Hardy piensa en Gaye, en sus inoportunas visitas esporádicas. ¡Qué desconcertantes podían ser esas apariciones repentinas! Aunque no eran más que sueños, ¿no?

—No, nunca. ¿Y usted, Mahalanobis?

—En la India —dice Mahalanobis— estas cosas se consideran… vamos a decir parte de la vida cotidiana. Mi abuela solía afirmar que tenía visiones. Una vez recibió un mensaje de las llamas del fuego. Una voz la avisó de que no visitara la casa de una vecina. Ella la obedeció, y ese mismo día, en la casa de la vecina, hubo un brote de tifus.

—Pudo ser pura coincidencia. O su abuela podría haber
creído
que había tenido esa visión, después de que se produjera el brote.

—En lo que a mí respecta, dicen que en ciertas habitaciones de King's hay fantasmas de los compañeros muertos. El invierno pasado puse una bufanda en el armazón de la cama una noche antes de acostarme. Por la mañana había desaparecido. Revolví toda la habitación buscándola. Supuse que me fallaba la memoria, que la habría dejado en el Hall o en el tren. Y entonces, este invierno, el primer día de frío, apareció otra vez perfectamente doblada en mi cajón.

—Bueno, podría haberla metido usted en el cajón y haberse olvidado.

—Abro ese cajón todos los días. No, sospecho que un fantasma necesitaba esa bufanda.

—Se supone que los fantasmas no tienen frío…

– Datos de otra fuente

@[simp] theorem Regs.setV_s (r : Regs) (n : Nat) (m : Lanes) (g : Nat → Word) : (r.setV n m g).s = r.s := rfl
@[simp] theorem Regs.setV_a (r : Regs) (n : Nat) (m : Lanes) (g : Nat → Word) : (r.setV n m g).a = r.a := rfl
@[simp] theorem Regs.setV_p (r : Regs) (n : Nat) (m : Lanes) (g : Nat → Word) : (r.setV n m g).p = r.p := rfl
@[simp] theorem Regs.setV_k (r : Regs) (n : Nat) (m : Lanes) (g : Nat → Word) : (r.setV n m g).k = r.k := rfl
@[simp] theorem Regs.setV_b (r : Regs) (n : Nat) (m : Lanes) (g : Nat → Word) : (r.setV n m g).b = r.b := rfl
@[simp] theorem Regs.setV_vEmpty (r : Regs) (n : Nat) (m : Lanes) (g : Nat → Word) : (r.setV n m g).vEmpty = r.vEmpty := rfl
@[simp] theorem Regs.setV_sEmpty (r : Regs) (n : Nat) (m : Lanes) (g : Nat → Word) : (r.setV n m g).sEmpty = r.sEmpty := rfl

end Sys2Proof.Machine
end

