theorem witness_PostsAndBatches :
    Issues st c0 ∧ guardReserved c0.mx = false ∧ guardIsP c0.mx = false ∧ c0.kOn = true ∧ c0.Allowed (.cqPost 3 (.imm 5) 16) false [.imm 5] ∧
    modemReserved c0.mm = false ∧ c0.act = c0.live ∧ c0.Full (.imm 5 :: regSpan (.s 16) 16) ∧ Map.find? st.copyQs 5 = none ∧
    Issues (taken 63 (qs cq0 id)) (cx (taken 63 (qs cq0 id)) 0) ∧ Map.find? (taken 63 (qs cq0 id)).copyQs 5 = some cq0 ∧
    cq0.owner = (taken 63 (qs cq0 id)).partOfWave (cx (taken 63 (qs cq0 id)) 0).w ∧ (cx (taken 63 (qs cq0 id)) 0).w.st.openCnt < 65535 ∧
    (cx (taken 63 (qs cq0 id)) 0).w.inflight = [] ∧ (taken 63 (qs cq0 id)).portOk 0 cq0.hdr = true ∧
    (taken 63 (qs cq0 id)).portOk 0 (cq0.slot ((taken 63 (qs cq0 id)).widx cq0)) = true ∧ isAperture cq0.hdr = false ∧
    (taken 63 (qs cq0 id)).spansAway [(cq0.hdr, 128), (cq0.slot ((taken 63 (qs cq0 id)).widx cq0), 64)] = false ∧
    (let x := { cq0 with hdr := peerBase }
     Issues (qs x id) (cx (qs x id) 0) ∧ (qs x id).spansAway [(x.hdr, 128), (x.slot ((qs x id).widx x), 64)] = true) ∧
    isAperture (cq0.slot ((taken 63 (qs cq0 id)).widx cq0)) = false ∧
    ((taken 63 (qs cq0 id)).widx cq0 - BitVec.ofNat 32 ((taken 63 (qs cq0 id)).mem.readN (cq0.hdr + 64) 4)).toNat = 63 ∧
    Issues (qs { cq0 with st := .stop } id) (cx (qs { cq0 with st := .stop } id) 0) ∧
    Issues (stW batches) (cW batches) ∧ (cW batches).Allowed (.batClose (.s 31)) false [.s 31] ∧ (cW batches).act = (cW batches).live ∧ (cW batches).Full [.s 31] ∧
    ((cW batches).w.st.opn - (cW batches).w.st.dne).toNat < 32767 ∧ (cW batches).w.posted = [] ∧
    (cW batches).Allowed (.waitBat (.imm 1)) false [.imm 1] ∧ (cW batches).Full [.imm 1] ∧ ((cW batches).w.st.dne - 1).toNat < 32768 ∧
    Issues (stW batches2) (cW batches2) ∧ (cW batches2).w.st.opn = 3 ∧ ¬ ((cW batches2).w.st.dne - 2).toNat < 32768 ∧
    (∀ e ∈ (cW batches).w.done, ((cW batches).w.st.dne - BitVec.ofNat 16 e.batch).toNat < 32768 ∧ e.scope ≥ 2) ∧ (cW batches).w.core < 512 ∧
    ((taken 64 (qs cq0 id)).widx cq0 - BitVec.ofNat 32 ((taken 64 (qs cq0 id)).mem.readN (cq0.hdr + 64) 4)).toNat = 64 ∧
    Issues (taken 64 (qs cq0 id)) (cx (taken 64 (qs cq0 id)) 0) ∧
    (let s : State := { flying (.ld (.v 5) (.a 2) 1 2 false false) with copyQs := [(5, cq0)] }
     Issues s (cx s 0) ∧ (cx s 0).Allowed (.cqPost 3 (.imm 5) 16) false [.imm 5] ∧ ¬ (∀ a ∈ (cx s 0).w.inflight, a.threads &&& (cx s 0).act = 0 ∨ a.nonOrdering = true ∨ (a.sent.isSome = true ∧ max (modeSC (cx s 0).mm) 2 ≠ 4))) ∧
    (let s := qs cq0 (fun w => { w with st := { w.st with openCnt := 65535 } })
     Issues s (cx s 0) ∧ (cx s 0).w.st.openCnt ≥ 65535) := by
  and_intros <;> first
    | exact issues_cx (by decide +kernel) (by decide +kernel)
    | exact allowed_of (by decide +kernel)
    | exact full_of rfl
    | decide +kernel

/-- Handle 31 of the loaded wave's core group. -/
def h31 (st : HState) (owner : Option Nat) (waiters : List (Nat × Nat × Bool)) : Handle :=
  { sp := true, off := 0, szm1 := 31, owner := owner, fills := 0, st := st, grp := some c0.w.group, waiters := waiters, evs := [] }
/-- The loaded wave beside a handle and a baton. -/
def hbS (x : Handle) (baton : Option Nat) : State :=
  (stW id).updCore 0 (fun k => { k with handles := Map.insert k.handles 31 x, baton := baton })
/-- Its context. -/
abbrev hbC (x : Handle) (baton : Option Nat) : Ctx := cx (hbS x baton) 0
theorem witness_HandlesAndBaton :
    (∀ x ∈ [h31 .free none [], h31 .filling (some 2) [], h31 .full none [], h31 .draining (some 2) [(3, 0, true)], h31 .draining (some 3) []],
      ∀ bt ∈ [none, some 2, some 3], Issues (hbS x bt) (hbC x bt) ∧ guardReserved (hbC x bt).mx = false ∧ guardIsP (hbC x bt).mx = false ∧ (hbC x bt).kOn = true ∧
      (hbC x bt).Full [.imm 31, .s 31, .s 20] ∧ (hbC x bt).core.handle 31 = x ∧ x.grp = some (hbC x bt).w.group ∧ ((hbC x bt).r.uni (.imm 31)).toNat = 31 ∧
      (∀ i ∈ [Instr.hbFill (.imm 31), .hbAcq (.imm 31), .hbRel (.imm 31), .hbState (.s 31) (.imm 31), .hbCfg (.imm 31) (.s 20)],
        (hbC x bt).Allowed i false [.s 31, .imm 31, .s 20]) ∧
      (hbC x bt).act = (hbC x bt).live ∧ (hbC x bt).w.inflight = [] ∧ (hbC x bt).w.tp = none ∧ (hbC x bt).w.st.fullMember 0 = true ∧
      (hbC x bt).w.st.inHandler = false ∧ (hbC x bt).core.baton = bt) ∧
    (∀ x ∈ [h31 .draining (some 2) [(3, 0, true)], { h31 .draining (some 2) [] with grp := none, fills := 2 }, h31 .filling none []],
      (∀ u y, x.owner = some u → (hbS x none).wave? u = some y → y.quad < 4 ∧ y.slot < 16)) ∧
    (let x := h31 .filling none []
     Issues (hbS x none) (hbC x none) ∧ (hbC x none).core.handle 31 = x ∧ x.st = .filling ∧ x.owner = none ∧ x.fills = 0 ∧ (hbC x none).w.inflight = []) ∧
    (let s := (flyingU (.ldu (.s 4) .zero 1 1 true false)).updCore 0 (fun k => { k with handles := Map.insert k.handles 31 (h31 .draining (some 2) []) })
     Issues s (cx s 0) ∧ (cx s 0).Allowed (.hbRel (.imm 31)) false [.imm 31] ∧ guardIsP (cx s 0).mx = false ∧ (cx s 0).kOn = true ∧ (cx s 0).w.inflight ≠ [] ∧ (∀ y ∈ (cx s 0).w.inflight, y.sent = none) ∧ (cx s 0).core.handle 31 = h31 .draining (some 2) []) ∧
    (let s := (stW memK).updCore 0 (fun k => { k with baton := some 2 })
     Issues s (cx s 0) ∧ (cx s 0).kOn = false ∧ guardReserved (cx s 0).mx = false ∧ guardIsP (cx s 0).mx = false ∧ (cx s 0).act = (cx s 0).live ∧
       ∀ i ∈ [Instr.hbFill (.imm 31), .hbAcq (.imm 31), .hbRel (.imm 31), .hbState (.s 31) (.imm 31), .hbCfg (.imm 31) (.s 20)],
        (cx s 0).Allowed i false [.s 31, .imm 31, .s 20]) ∧
    (∀ x ∈ [{ h31 .full none [] with grp := some (c0.w.group + 1) }, { h31 .free none [] with grp := none }],
      Issues (hbS x none) (hbC x none) ∧ (hbC x none).core.handle 31 = x ∧ x.grp ≠ some (hbC x none).w.group ∧ (hbC x none).kOn = true) ∧
    ((hbC (h31 .free none []) none).r.uni (.imm 32)).toNat = 32 ∧ (hbC (h31 .free none []) none).act = (hbC (h31 .free none []) none).live ∧
    (∀ i ∈ [Instr.hbFill (.imm 32), .hbAcq (.imm 32), .hbRel (.imm 32), .hbState (.s 31) (.imm 32), .hbCfg (.imm 32) (.s 20)],
      (hbC (h31 .free none []) none).Allowed i false [.s 31, .imm 32, .s 20]) ∧ (hbC (h31 .free none []) none).Full [.imm 32, .s 20] ∧
    Issues (stW voteShort) (cW voteShort) ∧ (cW voteShort).w.tp = none ∧ (cW voteShort).w.st.inHandler = false ∧ (cW voteShort).w.st.fullMember 0 = false ∧
    (∀ v : Word, v ∈ [0x80000000#32, 0xBFE00000#32] → v.extractLsb' 0 11 = 0 ∧ ∃ g, st.group? c0.w.group = some g ∧
      inAlloc g (if v.getLsbD 31 then 2 else 1) (256 * (v.extractLsb' 21 10).toNat) (256 * ((v.extractLsb' 11 10).toNat + 1)) = true) := by
  refine ⟨fun x hx bt hb => ?_, fun x hx u y hu hy => ?_, ⟨issues_cx rfl rfl, by decide +kernel, rfl, rfl, rfl, by decide⟩,
    ⟨issues_cx (by decide +kernel) (by decide +kernel), allowed_of (by decide +kernel), by decide +kernel⟩,
    ⟨issues_cx rfl rfl, by decide +kernel, by decide +kernel, by decide +kernel, by decide +kernel, fun i hi => allowed_of (by revert i; decide +kernel)⟩,
    fun x hx => ⟨issues_cx (by revert x; decide +kernel) rfl, by revert x; decide +kernel⟩, by decide, by decide,
    fun i hi => allowed_of (by revert i; decide +kernel), full_of rfl,
    issues_cx rfl rfl, by decide, by decide, by decide, fun v hv => ?_⟩
  · have h1 : ((hbS x bt).wave? 2).isSome = true := by revert bt; revert x; decide +kernel
    and_intros <;> first
      | exact issues_cx h1 rfl
      | (clear h1; revert bt; revert x; decide +kernel)
      | (refine full_of ?_; clear h1; revert bt; revert x; decide +kernel)
      | (intro i hi; refine allowed_of ?_; clear h1; revert i; revert bt; revert x; decide +kernel)
  · have h1 : x.owner = some 2 ∨ x.owner = none := by clear hu hy; revert x; decide
    rcases h1 with h1 | h1 <;> rw [h1] at hu <;> cases hu
    have h2 : (hbS x none).wave? 2 = some c0.w := by clear hy h1; revert x; decide +kernel
    rw [h2] at hy; cases hy; decide
  · simp only [List.mem_cons, List.not_mem_nil, or_false] at hv
    rcases hv with rfl | rfl
    all_goals exact ⟨by decide, (st.group? c0.w.group).getD default, rfl, by decide +kernel⟩

/-- The loaded wave with the baton or without, handle 31 draining to it, and seven operations queued. -/
def engS (baton : Option Nat) (n : Nat) : State :=
  (hbS (h31 .draining (some 2) []) baton).updCore 0 (fun k => { k with eng := List.replicate n (EngOp.new 2 c0.w.group (.zero 0)) })
/-- Its context. -/
abbrev engC (baton : Option Nat) (n : Nat) : Ctx := cx (engS baton n) 0
/-- A store to the A buffer in flight, and a write to it that no `mfence` has ordered. -/
def aStore : Access :=
  { (default : Access) with id := 0, op := .store false, threads := 1, pieces := [{ (default : Piece) with loc := locA 0, n := 4 }] }
/-- The wave with both. -/
def inA (w : Wave) : Wave := { w with inflight := [aStore] }
/-- A write of another wave to the A buffer, and a tile row that the loaded wave's operation wrote. -/
def aEv : Ev := { id := 7, loc := locA 0 + 255, n := 4, src := some 3, ts := 1, acc := 0, who := { wave := some 3, cores := [0] }, scope := 1 }
def tainted : State := ({ engS (some 2) 0 with evs := [aEv] }).updCore 0 (fun k => { k with unsync := [(0, 2, 5)] })
theorem witness_EngineInstructions :
    (∀ e ∈ [(none, 0), (some 2, 0), (some 2, 7), (some 2, 8)], let c := engC e.1 e.2
      Issues (engS e.1 e.2) c ∧ c.w.st.inHandler = false ∧ c.w.st.ganged 0 = true ∧ c.live = BitVec.allOnes 32 ∧ c.act = BitVec.allOnes 32 ∧ c.w.st.fullMember 0 = true ∧
      c.Full [.v 63, .s 31, .imm 24] ∧ c.Allocated [.v 63] ∧ c.core.engCount = e.2 ∧ c.core.baton = e.1 ∧ c.core.handle 31 = h31 .draining (some 2) [] ∧
      (∀ i ∈ [Instr.mmaBi8 24 31 3 63 1 2 true, .mmaBi4 24 31 3 63 1 2 true, .mmaI8w 24 31 3 63 1 2 false, .mzero (.imm 24), .mnorm (.s 31) (.imm 24), .mwsel (.imm 3)],
        c.Allowed i false [.v 63, .s 31]) ∧
      (engS e.1 e.2).bankOk c.w.group 3 = true ∧ (engS e.1 e.2).tileOk c.w.group 24 = true ∧ (c.r.uni (.imm 24)).toNat = 24 ∧ c.w.tp = none ∧ c.w.posted = []) ∧
    rowsOf 2 * 256 ≤ 256 * ((h31 .draining (some 2) []).szm1.toNat + 1) ∧ (h31 .draining (some 2) []).sp = true ∧ (Instr.fenceEngines 4).wf = true ∧
    (∃ o ∈ (engC (some 2) 7).core.eng, o.wave = 2) ∧ (engC (some 2) 0).core.eng = [] ∧ (engC (some 2) 0).w.inflight = [] ∧ (engS (some 2) 0).evs = [] ∧
    (engC (some 2) 0).w.core < 512 ∧ (engC (some 2) 0).r.allFull = true ∧ (engC (some 2) 7).core.bankAhead = none ∧
    Issues (stW (emptyV 0)) (cW (emptyV 0)) ∧ (cW (emptyV 0)).r.allFull = false ∧ Issues (stW inA) (cW inA) ∧
    (∃ y ∈ (cW inA).w.inflight, y.storesA = true ∧ y.threads ≠ 0 ∧ y.sent = none) ∧ (cW inA).core.eng = [] ∧
    Issues tainted (cx tainted 0) ∧ isA aEv.loc = true ∧ overlap (locA 0) 256 aEv.loc aEv.n = true ∧ aEv.src ≠ some 2 ∧
    aEv.id ∉ (cx tainted 0).w.st.mfenceSeen ∧ (∃ x ∈ (cx tainted 0).core.unsync, x.2.1 = 2) := by
  refine ⟨fun e he => ?_, ?_⟩
  rotate_left
  · and_intros <;> first | exact ⟨aStore, by decide, by decide⟩ | exact issues_cx rfl rfl | decide +kernel
  have h1 : ((engS e.1 e.2).wave? 2).isSome = true := by revert e; decide +kernel
  refine ⟨issues_cx h1 rfl, ?_, ?_, ?_, ?_, ?_, full_of ?_, allocated_of ?_, ?_, ?_, ?_, fun i hi => allowed_of ?_, ?_, ?_, ?_, ?_, ?_⟩
  all_goals first
    | (clear h1; revert i; revert e; decide +kernel)
    | (clear h1; revert e; decide +kernel)

theorem witness_BlocksAddExactly :
    let ms : List Int := [2 ^ 46, 3]
    let cs : List Contrib := [{ b := 2 ^ 46 - 1, n := some (-12), at_ := 0 }, { b := -7, n := some (-12), at_ := 1 }]
    (∀ x ∈ cs, x.n = some (-12) ∧ x.at_ < ms.length ∧ (ms.getD x.at_ 0).natAbs + x.b.natAbs < 2 ^ 47) ∧
      (accBlock cs (ms, some (-12))).1 = [2 ^ 47 - 1, -4] := by decide +kernel
/-- A contribution that takes one halving, one that is aligned upwards, and one of a scale of 0xFF; and the same onto an empty tile. -/
theorem witness_BlocksHalve :
    let ms : List Int := [2 ^ 47 - 1, 3, 5]
    let cs : List Contrib := [{ b := 1, n := some (-12), at_ := 0 }, { b := -7, n := some 256, at_ := 1 }, { b := 0, n := none, at_ := 2 }]
    (∀ m ∈ ms, m.natAbs < 2 ^ 47) ∧ (cs.map (·.at_)).Nodup ∧
    (∀ x ∈ cs, x.at_ < ms.length ∧ x.b.natAbs < 2 ^ 32 ∧ (x.n = none → x.b = 0) ∧ ∀ n, x.n = some n → -266 ≤ n ∧ n ≤ 256) ∧
    (∃ x ∈ cs, x.n = some (-12)) ∧ (∀ x ∈ cs, ∀ n, x.n = some n → -12 ≤ n) ∧
    accBlock [{ b := 1, n := some (-12), at_ := 0 }] ([2 ^ 47 - 1], some (-12)) = ([2 ^ 46], some (-11)) ∧
    accBlock [{ b := 0, n := none, at_ := 0 }] ([0], none) = ([0], none) := by
  refine ⟨by decide, by decide, fun x hx => ?_, by decide, fun x hx n hn => ?_, by decide +kernel, by decide +kernel⟩
  · simp only [List.mem_cons, List.not_mem_nil, or_false] at hx
    rcases hx with rfl | rfl | rfl
    all_goals exact ⟨by decide, by decide, by decide, fun n hn => by first
      | (cases hn; decide)
      | cases hn⟩
  · simp only [List.mem_cons, List.not_mem_nil, or_false] at hx
    rcases hx with rfl | rfl | rfl
    all_goals first
      | (cases hn; decide)
      | cases hn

—Ése es el tipo de cosa sobre la que Sir Oliver nos habría hecho reflexionar.

Hardy se ríe.

—Así que ¿hablan de estas cosas cuando cenan juntos?

—Al principio Ananda Rao y yo éramos escépticos. Pero Ramanujan acabó convenciéndonos. ¿Sabe?, él también ha tenido ciertas… experiencias.

—¿Como por ejemplo?

—Dudo que le creyera.

—A ver.

Mahalanobis aparta la vista un momento, como tratando de decidir si contárselas a Hardy equivaldrá a una falta de lealtad. Luego dice:

—Está bien. Esto fue en Kumbakonam, antes de venir a Inglaterra. Una noche tuvo un sueño. Estaba en una casa que no conocía, y bajo una de las columnas de la veranda vio a un pariente lejano. El pariente estaba muerto, y su familia estaba de luto. Ahí se acabó el sueño, y él se olvidó de él hasta que cierto tiempo después tuvo ocasión de visitar al mismo pariente, que entonces estaba viviendo lejos de Kumbakonam. Imagínese su sorpresa cuando comprobó que la casa era la misma que había visto en su sueño; y no sólo eso, sino que había un paciente que estaba en tratamiento médico en la misma casa. Luego vio al hombre echado en un colchón bajo la misma columna que había visto en el sueño. Y el hombre murió allí mismo.

Hardy alza las cejas.

—Pero en la visión era su pariente el que se moría —dice—. No un desconocido en la casa del pariente.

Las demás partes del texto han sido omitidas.